(Supplied data begins)
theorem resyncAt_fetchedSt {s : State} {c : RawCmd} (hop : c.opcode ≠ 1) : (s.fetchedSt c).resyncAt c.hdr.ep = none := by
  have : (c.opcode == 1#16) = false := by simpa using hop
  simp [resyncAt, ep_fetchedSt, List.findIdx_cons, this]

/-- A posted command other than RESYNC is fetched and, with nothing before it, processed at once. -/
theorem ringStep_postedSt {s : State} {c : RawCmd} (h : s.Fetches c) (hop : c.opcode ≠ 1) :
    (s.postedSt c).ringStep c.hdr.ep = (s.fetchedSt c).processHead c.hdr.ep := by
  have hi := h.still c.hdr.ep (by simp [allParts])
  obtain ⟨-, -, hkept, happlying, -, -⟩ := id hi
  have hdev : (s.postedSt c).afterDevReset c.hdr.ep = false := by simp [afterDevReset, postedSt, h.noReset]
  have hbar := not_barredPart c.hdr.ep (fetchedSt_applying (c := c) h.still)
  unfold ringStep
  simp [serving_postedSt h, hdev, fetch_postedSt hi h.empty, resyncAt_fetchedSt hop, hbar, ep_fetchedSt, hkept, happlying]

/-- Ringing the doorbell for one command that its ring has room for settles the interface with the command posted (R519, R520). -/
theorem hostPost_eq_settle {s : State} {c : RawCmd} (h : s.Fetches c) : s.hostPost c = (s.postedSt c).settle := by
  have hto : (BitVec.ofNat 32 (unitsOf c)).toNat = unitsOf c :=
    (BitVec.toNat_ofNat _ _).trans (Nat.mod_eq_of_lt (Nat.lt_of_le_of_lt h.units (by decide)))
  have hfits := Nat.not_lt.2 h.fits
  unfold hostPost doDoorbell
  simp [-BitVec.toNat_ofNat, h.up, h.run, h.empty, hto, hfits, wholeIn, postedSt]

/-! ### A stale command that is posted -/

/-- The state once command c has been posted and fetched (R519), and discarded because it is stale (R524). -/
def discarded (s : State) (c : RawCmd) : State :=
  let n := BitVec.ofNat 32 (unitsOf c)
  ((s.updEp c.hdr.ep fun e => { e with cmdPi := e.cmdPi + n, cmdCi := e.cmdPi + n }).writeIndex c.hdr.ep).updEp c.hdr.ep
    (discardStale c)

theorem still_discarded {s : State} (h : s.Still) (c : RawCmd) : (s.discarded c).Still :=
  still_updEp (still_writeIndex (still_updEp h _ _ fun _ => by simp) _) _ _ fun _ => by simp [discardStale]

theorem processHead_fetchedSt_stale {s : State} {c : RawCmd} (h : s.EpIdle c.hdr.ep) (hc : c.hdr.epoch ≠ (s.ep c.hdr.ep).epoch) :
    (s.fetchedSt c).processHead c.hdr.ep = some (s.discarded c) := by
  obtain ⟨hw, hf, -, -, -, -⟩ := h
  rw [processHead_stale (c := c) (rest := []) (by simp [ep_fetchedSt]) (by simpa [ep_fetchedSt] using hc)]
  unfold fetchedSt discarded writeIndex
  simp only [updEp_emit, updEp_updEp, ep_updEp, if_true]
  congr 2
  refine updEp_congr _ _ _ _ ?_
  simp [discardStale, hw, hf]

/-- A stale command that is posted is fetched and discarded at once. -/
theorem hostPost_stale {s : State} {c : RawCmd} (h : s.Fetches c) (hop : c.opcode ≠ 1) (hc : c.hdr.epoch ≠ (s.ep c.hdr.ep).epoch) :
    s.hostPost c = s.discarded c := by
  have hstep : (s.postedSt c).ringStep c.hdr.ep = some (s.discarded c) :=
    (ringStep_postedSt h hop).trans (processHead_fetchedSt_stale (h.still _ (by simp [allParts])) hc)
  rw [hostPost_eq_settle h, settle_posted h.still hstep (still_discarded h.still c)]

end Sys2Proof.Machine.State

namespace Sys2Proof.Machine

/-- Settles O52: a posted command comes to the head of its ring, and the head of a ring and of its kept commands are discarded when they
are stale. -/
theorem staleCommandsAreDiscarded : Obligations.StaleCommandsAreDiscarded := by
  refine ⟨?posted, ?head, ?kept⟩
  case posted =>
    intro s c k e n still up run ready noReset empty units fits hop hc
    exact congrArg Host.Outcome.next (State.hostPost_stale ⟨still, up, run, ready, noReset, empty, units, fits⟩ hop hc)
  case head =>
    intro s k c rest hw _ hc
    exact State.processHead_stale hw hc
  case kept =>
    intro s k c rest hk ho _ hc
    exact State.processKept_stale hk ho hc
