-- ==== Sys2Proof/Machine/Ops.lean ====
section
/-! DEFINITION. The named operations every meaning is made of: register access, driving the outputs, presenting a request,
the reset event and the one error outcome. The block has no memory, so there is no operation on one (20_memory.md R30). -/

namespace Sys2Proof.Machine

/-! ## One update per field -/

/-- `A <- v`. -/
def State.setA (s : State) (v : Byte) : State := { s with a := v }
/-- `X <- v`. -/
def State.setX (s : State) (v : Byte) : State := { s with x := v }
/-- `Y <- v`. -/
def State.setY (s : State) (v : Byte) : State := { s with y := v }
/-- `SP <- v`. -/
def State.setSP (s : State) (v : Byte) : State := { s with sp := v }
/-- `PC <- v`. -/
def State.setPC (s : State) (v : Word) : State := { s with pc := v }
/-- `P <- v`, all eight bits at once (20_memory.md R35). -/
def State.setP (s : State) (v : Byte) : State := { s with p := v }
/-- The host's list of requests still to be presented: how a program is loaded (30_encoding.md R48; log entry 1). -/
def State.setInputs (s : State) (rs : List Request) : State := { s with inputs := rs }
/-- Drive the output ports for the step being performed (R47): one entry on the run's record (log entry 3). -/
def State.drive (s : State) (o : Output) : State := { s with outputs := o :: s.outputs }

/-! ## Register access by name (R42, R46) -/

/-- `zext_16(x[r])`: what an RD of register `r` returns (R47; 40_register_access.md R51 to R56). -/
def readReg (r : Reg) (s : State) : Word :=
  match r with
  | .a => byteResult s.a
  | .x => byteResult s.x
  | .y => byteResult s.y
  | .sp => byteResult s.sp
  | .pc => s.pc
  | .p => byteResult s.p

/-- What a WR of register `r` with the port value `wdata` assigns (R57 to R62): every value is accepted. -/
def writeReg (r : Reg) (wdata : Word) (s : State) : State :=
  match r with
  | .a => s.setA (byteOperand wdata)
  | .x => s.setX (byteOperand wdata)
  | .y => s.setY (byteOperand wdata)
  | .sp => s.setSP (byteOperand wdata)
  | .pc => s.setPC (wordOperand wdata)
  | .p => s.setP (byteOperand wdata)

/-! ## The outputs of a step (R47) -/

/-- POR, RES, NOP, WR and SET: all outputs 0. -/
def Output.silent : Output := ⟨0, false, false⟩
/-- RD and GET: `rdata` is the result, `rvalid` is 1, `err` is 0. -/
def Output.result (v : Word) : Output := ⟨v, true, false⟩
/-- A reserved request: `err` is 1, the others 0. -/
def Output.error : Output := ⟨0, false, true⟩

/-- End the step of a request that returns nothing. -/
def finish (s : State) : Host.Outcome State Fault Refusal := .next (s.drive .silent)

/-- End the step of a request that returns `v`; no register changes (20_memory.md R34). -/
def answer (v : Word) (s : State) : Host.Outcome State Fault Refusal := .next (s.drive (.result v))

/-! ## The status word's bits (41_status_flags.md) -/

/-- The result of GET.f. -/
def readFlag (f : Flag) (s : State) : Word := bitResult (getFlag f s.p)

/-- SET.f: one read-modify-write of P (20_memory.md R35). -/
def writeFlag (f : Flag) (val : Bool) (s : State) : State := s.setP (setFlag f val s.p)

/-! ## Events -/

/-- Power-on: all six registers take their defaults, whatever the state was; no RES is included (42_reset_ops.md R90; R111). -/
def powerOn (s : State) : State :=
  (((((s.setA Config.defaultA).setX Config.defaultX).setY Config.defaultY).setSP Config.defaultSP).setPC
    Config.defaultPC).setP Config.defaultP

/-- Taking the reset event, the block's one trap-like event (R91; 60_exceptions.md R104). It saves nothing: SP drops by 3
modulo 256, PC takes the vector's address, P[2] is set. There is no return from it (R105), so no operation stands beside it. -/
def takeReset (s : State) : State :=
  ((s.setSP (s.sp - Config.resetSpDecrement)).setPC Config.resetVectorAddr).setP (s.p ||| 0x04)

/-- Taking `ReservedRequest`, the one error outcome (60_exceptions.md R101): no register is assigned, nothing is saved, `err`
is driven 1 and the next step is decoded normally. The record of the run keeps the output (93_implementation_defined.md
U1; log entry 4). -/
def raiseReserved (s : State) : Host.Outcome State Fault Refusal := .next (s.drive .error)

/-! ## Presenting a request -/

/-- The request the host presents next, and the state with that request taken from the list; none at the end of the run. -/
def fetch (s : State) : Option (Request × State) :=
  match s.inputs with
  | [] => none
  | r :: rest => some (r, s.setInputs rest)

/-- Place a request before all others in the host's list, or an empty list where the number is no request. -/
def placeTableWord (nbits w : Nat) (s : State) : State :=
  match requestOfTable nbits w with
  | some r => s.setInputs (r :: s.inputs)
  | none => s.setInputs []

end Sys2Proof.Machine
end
(Supplied data ends)
(Supplied data begins)
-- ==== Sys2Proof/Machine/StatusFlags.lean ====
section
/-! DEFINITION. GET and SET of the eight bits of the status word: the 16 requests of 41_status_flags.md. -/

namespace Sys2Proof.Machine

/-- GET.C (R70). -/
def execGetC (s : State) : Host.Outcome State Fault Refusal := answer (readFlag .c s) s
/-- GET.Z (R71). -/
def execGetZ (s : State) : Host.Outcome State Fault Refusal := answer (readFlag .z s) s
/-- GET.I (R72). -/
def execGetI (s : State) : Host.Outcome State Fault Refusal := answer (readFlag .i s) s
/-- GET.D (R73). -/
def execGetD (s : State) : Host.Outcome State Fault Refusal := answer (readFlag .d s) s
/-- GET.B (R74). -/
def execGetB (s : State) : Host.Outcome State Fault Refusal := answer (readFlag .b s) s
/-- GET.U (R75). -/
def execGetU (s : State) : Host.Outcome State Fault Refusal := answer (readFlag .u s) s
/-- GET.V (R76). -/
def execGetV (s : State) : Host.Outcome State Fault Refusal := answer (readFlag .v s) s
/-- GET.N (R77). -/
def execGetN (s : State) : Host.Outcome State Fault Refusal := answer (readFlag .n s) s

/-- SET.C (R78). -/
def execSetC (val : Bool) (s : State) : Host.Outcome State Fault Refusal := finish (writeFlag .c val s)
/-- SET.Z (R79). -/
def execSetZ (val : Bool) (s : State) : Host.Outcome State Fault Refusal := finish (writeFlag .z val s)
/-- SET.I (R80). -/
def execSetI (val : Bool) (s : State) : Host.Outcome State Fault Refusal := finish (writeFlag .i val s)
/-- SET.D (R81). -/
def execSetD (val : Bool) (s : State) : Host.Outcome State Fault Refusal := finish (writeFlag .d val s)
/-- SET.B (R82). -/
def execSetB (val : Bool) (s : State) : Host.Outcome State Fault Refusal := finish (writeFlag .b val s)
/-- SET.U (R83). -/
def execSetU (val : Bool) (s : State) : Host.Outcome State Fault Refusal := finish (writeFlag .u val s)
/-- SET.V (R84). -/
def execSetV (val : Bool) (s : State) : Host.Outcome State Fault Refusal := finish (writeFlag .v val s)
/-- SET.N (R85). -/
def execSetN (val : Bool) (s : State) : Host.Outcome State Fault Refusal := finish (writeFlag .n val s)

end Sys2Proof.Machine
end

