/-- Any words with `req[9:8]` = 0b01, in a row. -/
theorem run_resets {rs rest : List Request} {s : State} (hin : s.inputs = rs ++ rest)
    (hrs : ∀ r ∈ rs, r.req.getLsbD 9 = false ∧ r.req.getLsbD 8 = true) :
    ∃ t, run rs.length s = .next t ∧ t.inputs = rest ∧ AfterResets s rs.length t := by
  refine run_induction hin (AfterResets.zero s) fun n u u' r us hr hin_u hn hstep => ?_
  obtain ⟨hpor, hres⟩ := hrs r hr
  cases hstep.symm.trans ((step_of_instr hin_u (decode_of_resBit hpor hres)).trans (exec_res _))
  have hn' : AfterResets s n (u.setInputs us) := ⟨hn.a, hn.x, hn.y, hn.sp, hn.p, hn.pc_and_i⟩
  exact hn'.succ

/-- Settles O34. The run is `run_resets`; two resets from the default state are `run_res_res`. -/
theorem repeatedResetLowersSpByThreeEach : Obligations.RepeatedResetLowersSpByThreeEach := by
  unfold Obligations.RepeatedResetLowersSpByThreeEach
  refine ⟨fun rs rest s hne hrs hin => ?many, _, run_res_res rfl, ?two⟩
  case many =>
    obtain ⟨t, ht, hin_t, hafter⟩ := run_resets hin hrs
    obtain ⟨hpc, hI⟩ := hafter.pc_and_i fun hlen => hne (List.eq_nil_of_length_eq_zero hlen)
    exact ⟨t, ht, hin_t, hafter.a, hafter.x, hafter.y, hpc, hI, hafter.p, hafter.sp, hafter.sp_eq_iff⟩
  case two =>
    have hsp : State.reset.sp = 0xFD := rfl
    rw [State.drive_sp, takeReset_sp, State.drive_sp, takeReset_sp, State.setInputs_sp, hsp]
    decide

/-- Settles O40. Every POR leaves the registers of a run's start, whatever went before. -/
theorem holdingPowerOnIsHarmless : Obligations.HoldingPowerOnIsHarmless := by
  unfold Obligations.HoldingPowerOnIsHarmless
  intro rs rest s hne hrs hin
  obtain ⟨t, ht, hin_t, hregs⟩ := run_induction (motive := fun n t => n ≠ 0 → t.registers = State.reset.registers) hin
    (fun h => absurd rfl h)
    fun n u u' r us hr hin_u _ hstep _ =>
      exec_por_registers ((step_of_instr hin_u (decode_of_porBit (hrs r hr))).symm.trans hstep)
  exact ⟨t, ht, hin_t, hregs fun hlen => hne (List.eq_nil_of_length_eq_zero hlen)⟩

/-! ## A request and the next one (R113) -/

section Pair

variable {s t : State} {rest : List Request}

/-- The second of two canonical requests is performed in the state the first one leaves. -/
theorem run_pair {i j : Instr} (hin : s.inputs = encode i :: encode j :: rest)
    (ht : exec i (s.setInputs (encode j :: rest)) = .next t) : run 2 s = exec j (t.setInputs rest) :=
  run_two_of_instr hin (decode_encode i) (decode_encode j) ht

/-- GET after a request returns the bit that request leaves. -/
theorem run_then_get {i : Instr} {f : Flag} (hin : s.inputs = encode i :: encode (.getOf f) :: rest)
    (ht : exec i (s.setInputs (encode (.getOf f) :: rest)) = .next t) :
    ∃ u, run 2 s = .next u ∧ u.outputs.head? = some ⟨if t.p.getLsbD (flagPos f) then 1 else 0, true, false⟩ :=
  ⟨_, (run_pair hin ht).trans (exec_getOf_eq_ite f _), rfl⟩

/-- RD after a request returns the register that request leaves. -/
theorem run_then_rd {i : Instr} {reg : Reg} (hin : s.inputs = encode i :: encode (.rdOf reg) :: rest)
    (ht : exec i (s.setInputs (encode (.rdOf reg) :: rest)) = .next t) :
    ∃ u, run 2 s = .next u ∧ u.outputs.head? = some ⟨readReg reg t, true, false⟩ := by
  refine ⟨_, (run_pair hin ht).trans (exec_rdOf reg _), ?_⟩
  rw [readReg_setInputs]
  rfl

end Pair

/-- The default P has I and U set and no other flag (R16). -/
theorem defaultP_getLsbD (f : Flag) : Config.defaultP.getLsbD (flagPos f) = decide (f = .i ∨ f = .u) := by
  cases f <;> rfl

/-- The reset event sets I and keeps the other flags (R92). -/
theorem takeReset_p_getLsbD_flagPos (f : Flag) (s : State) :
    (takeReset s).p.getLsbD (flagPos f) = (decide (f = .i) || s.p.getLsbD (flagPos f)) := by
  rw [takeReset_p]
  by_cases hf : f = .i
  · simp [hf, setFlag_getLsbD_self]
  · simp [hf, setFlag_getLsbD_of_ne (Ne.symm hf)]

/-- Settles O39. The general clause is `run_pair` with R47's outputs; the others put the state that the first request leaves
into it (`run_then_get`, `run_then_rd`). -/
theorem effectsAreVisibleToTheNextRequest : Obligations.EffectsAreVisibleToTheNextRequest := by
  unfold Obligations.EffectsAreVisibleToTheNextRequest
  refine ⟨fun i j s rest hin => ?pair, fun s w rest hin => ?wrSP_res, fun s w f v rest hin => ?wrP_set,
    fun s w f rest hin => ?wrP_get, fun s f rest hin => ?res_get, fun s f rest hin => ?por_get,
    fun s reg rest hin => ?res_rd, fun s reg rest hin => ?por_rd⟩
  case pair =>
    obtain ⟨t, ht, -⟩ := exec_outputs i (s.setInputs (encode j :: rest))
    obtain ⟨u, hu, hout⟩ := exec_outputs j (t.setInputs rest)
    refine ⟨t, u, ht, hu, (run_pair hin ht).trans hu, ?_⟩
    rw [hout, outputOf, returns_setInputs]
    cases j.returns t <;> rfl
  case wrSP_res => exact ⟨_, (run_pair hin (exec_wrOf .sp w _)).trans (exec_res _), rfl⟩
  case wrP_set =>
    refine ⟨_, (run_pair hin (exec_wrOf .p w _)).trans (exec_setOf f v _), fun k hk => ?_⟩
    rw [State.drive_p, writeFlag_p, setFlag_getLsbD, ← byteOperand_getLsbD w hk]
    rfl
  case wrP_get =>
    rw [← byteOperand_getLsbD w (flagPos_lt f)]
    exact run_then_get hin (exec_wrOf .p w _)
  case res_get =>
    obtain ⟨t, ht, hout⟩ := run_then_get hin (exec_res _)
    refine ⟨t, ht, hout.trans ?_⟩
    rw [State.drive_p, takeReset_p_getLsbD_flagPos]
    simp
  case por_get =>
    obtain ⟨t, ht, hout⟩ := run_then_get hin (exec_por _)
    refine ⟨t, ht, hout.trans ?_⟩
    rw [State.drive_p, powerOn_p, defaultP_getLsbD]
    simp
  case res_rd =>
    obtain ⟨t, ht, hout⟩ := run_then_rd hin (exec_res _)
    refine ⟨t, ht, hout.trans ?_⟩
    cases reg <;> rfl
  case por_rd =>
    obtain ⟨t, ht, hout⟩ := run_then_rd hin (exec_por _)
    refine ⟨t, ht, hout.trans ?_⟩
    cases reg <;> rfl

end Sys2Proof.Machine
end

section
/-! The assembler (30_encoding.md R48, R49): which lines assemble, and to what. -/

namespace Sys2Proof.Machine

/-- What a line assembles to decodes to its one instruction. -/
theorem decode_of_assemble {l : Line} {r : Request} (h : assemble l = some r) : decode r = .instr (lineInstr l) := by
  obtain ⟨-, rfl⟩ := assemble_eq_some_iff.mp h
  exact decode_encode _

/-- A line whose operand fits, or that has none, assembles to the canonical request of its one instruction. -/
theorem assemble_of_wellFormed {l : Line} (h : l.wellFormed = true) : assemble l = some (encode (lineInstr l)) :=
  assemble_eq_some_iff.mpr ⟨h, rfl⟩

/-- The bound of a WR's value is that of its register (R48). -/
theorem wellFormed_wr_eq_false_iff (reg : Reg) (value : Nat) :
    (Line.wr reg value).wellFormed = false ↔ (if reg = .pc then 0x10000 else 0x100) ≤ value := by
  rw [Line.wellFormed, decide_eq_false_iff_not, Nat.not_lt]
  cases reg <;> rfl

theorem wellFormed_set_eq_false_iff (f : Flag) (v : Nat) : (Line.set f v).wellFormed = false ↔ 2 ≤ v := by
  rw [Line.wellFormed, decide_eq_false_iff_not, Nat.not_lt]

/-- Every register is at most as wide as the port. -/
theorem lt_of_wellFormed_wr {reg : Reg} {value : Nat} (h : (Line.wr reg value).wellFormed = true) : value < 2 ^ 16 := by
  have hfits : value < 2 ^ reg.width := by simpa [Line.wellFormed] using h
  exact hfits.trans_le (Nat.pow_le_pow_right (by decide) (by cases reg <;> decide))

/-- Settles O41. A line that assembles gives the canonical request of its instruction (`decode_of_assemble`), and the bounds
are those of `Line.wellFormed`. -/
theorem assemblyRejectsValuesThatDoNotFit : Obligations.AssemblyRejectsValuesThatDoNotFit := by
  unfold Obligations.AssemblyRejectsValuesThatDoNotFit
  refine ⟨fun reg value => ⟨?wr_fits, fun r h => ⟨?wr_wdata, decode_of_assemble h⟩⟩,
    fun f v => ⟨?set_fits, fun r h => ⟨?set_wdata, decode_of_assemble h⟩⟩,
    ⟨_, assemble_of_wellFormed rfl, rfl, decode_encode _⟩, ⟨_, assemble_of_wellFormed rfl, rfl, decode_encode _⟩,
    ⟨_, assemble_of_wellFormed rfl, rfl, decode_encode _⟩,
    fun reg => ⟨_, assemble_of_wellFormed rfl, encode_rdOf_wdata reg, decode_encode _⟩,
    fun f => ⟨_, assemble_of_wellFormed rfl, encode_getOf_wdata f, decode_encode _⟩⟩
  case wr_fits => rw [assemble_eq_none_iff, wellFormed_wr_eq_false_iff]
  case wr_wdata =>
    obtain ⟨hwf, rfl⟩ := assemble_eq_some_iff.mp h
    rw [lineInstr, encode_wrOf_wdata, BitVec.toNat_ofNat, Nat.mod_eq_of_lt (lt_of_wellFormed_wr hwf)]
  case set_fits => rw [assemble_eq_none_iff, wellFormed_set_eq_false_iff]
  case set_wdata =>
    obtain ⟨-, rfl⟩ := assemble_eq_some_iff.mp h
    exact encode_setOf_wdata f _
(Supplied data ends)
→ Exercise objective
Taking the listing above as the source, transcribe only the lines starting at the line with "-- ==== Sys2Proof/Machine/Ops.lean" and going through the line with "def State.setSP (s", unaltered and with both ends included.

→ Solution to this task
-- ==== Sys2Proof/Machine/Ops.lean ====
section
/-! DEFINITION. The named operations every meaning is made of: register access, driving the outputs, presenting a request,
the reset event and the one error outcome. The block has no memory, so there is no operation on one (20_memory.md R30). -/

namespace Sys2Proof.Machine

/-! ## One update per field -/

/-- `A <- v`. -/
def State.setA (s : State) (v : Byte) : State := { s with a := v }
/-- `X <- v`. -/
def State.setX (s : State) (v : Byte) : State := { s with x := v }
/-- `Y <- v`. -/
def State.setY (s : State) (v : Byte) : State := { s with y := v }
/-- `SP <- v`. -/
def State.setSP (s : State) (v : Byte) : State := { s with sp := v }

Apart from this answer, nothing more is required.